[Dataset entries]

....

theorem calTempDrift_reports {s : State} {n : Fin 256} {temp : Int} {b : Block} (hb : s.calOf n false 0 = some b)
    (hd : drifted (s.dieOf (dieOfCh n)).temp b ≠ drifted temp b) :
    Completes (.calTempDrift (dieOfCh n) temp) s fun t =>
      (t.dieOf (dieOfCh n)).temp = temp ∧ s.event 0x0305 NOTICE n.val (p16 (temp - calTemp b) + 2 ^ 16 * (calQr b % 32)) ∈ t.blot.raised ∧
      t.chan = s.chan := by
  let old := (s.dieOf (dieOfCh n)).temp
  let u := s.updDie (dieOfCh n) fun d => { d with temp := temp }
  have passes : ∀ l v, Tells v (forAll (s.reportDrifts old temp) l v) := fun l v =>
    forAll_rel Tells.refl Tells.trans (s.reportDrifts_tells old temp) l v
  obtain ⟨before, after, split_⟩ := List.append_of_mem (mem_dieChannels n)
  refine ⟨_, exec_calTempDrift _ _ _, ?_⟩
  obtain ⟨_, _, whole⟩ := passes (dieChannels (dieOfCh n)) u
  refine ⟨?_, ?_, ?_⟩
  · rw [whole]; exact congrArg Die.temp (State.updDie_dieOf (dieOfCh n) (fun d => { d with temp := temp }) s)
  · rw [split_, forAll_append, forAll]
    obtain ⟨_, _, first⟩ := passes before u
    refine (passes after _).1.mem ((State.reportDrift_tells ..).1.mem ?_)
    simp only [State.reportDrift, hb, beq_eq_false_iff_ne.mpr hd, Bool.false_eq_true, if_false, State.raise_raised]
    refine List.mem_append_right _ (List.mem_singleton.mpr ?_)
    rw [first]; rfl
  · rw [whole]; rfl

end Sys2Proof.Machine

namespace Sys2Proof

open Sys2Proof.Machine Sys2Proof.Safety

/-- Settles O29: each clause is the lemma of its row above. -/
theorem measurementCompletes : Obligations.MeasurementCompletes := by
  unfold Obligations.MeasurementCompletes
  exact ⟨fun _ _ _ hs hc hv hi v0 v1 i0 i1 => channelConversion_reads hs hc hv hi v0 v1 i0 i1, fun _ _ k hs => channelConversion_absent k hs,
    fun _ _ h => groupPowerWindow_measures h, fun _ _ _ code dither hu hh hb hs => auxConversion_reads code dither hu hh hb hs,
    fun _ _ _ hs hu hn => auxUrgentRequest_joins hs hu hn, fun _ _ _ hs hb hw => periodicRecord_records hs hb hw,
    fun _ _ h => periodicRecord_idle h, fun _ _ hg ht hl hr a0 a1 b0 b1 hi => recConfig_unchangedIdle hg ht hl hr a0 a1 b0 b1 hi,
    fun _ _ hg ht hl hr a0 a1 b0 b1 => recConfig_sets hg ht hl hr a0 a1 b0 b1, fun _ f temp h => calTempDrift_uncalibrated f temp h,
    fun _ _ _ _ hb hd => calTempDrift_reports hb hd⟩

end Sys2Proof
end

section
/-! PROOF. The calibration rows (R84 to R90), and O30. -/

namespace Sys2Proof.Machine

open Sys2Proof.Safety

/-! ### Channel commands without a group form -/

/-- A granted command to a channel does its own part on that channel (R346, R359). -/
theorem chanHdr_run {op len a : Nat} {f : Fin 256 → State → Verdict} {m : MbCmd} {s : State} {n : Fin 256} (hg : Granted op a m s)
    (ht : m.target = chTarget n) (hl : m.length = BitVec.ofNat 16 len) (hlen : len < 65536) :
    (chanHdr op len a).run (chanVerdict f) m s = (chanHdr op len a).conclude m (s.takeOff op m) (f n (s.takeOff op m)) := by
  have own : chanVerdict f m (s.takeOff op m) = f n (s.takeOff op m) := by simp only [chanVerdict, ht, tgtOf_chTarget]
  rw [Hdr.run_granted' hg (lenIs_of hl hlen) (Hdr.targetOk_ch ht rfl) fun _ => rfl]
  exact congrArg _ own

theorem chanHdr_stateCode {op len a : Nat} {m : MbCmd} {n : Fin 256} (s : State) (ht : m.target = chTarget n) (ho : op / 256 ≠ 9) :
    (chanHdr op len a).stateCode m s = (s.ch n).state.code := Hdr.stateCode_ch ht ho rfl

theorem calLegal_of {st : ChState} (h : st = .off ∨ st = .configured ∨ st = .done) : calLegal st = true := by
  rcases h with rfl | rfl | rfl <;> rfl

/-! ### The end of a CAL_POINT's averages -/

theorem State.updMb_updMb (k : Fin 8) (f g : Mailbox → Mailbox) (s : State) : (s.updMb k f).updMb k g = s.updMb k fun b => g (f b) := by
  simp only [State.updMb, State.mbox, vget_vset_self, vset_vset]

/-- A late response releases its mailbox and joins the completed ones (R362). -/
theorem State.respondHeld_of_open {k : Fin 8} {s : State} (r : Response) (hw : (s.mbox k).working ≠ 0) (hd : (s.mbox k).discard = 0) :
    s.respondHeld k r = s.updMb k fun b => { b with
      working := b.working - 1
      done := b.done ++ [r] } := by
  rw [State.respondHeld, if_neg hw, if_pos hd, State.respond_of_open _ (by rw [State.updMb_mbox]; exact hd), State.updMb_updMb]

theorem State.endCal_of_open {s : State} {n : Fin 256} {r : CalRun} (status detail : Nat) (payload : Block) (hr : (s.ch n).calRun = some r)
    (hf : r.flags.getLsbD 15 = false) (hw : (s.mbox r.mb).working ≠ 0) (hd : (s.mbox r.mb).discard = 0) :
    s.endCal n status detail payload = (s.updCh n fun c => { c with calRun := none }).updMb r.mb fun b => { b with
      working := b.working - 1
      done := b.done ++ [calAnswer r status (s.ch n).state.code detail payload] } := by
  simp only [State.endCal, hr, hf, Bool.false_eq_true, if_false]
  exact State.respondHeld_of_open _ hw hd

/-! ### CAL_POINT (R84, R88) -/

/-- The averages that a CAL_POINT begins. -/
def calStart (m : MbCmd) (cur : Bool) (g now : Nat) : CalRun :=
  { mb := m.mb, tag := m.tag, flags := m.flags, current := cur, range := g, full := bitAt m.params 0 5, ref := intAt m.params 4,
    avgMs := natAt m.params 8, start := now, sum := 0, count := 0, subSum := 0, subN := 0, subC := 0, subMin := none, subMax := none,
    overRange := false }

....

Exercise aim: Go through the records and pull out each line that includes the word "Safety".

Solution:
open Sys2Proof.Machine Sys2Proof.Safety
open Sys2Proof.Safety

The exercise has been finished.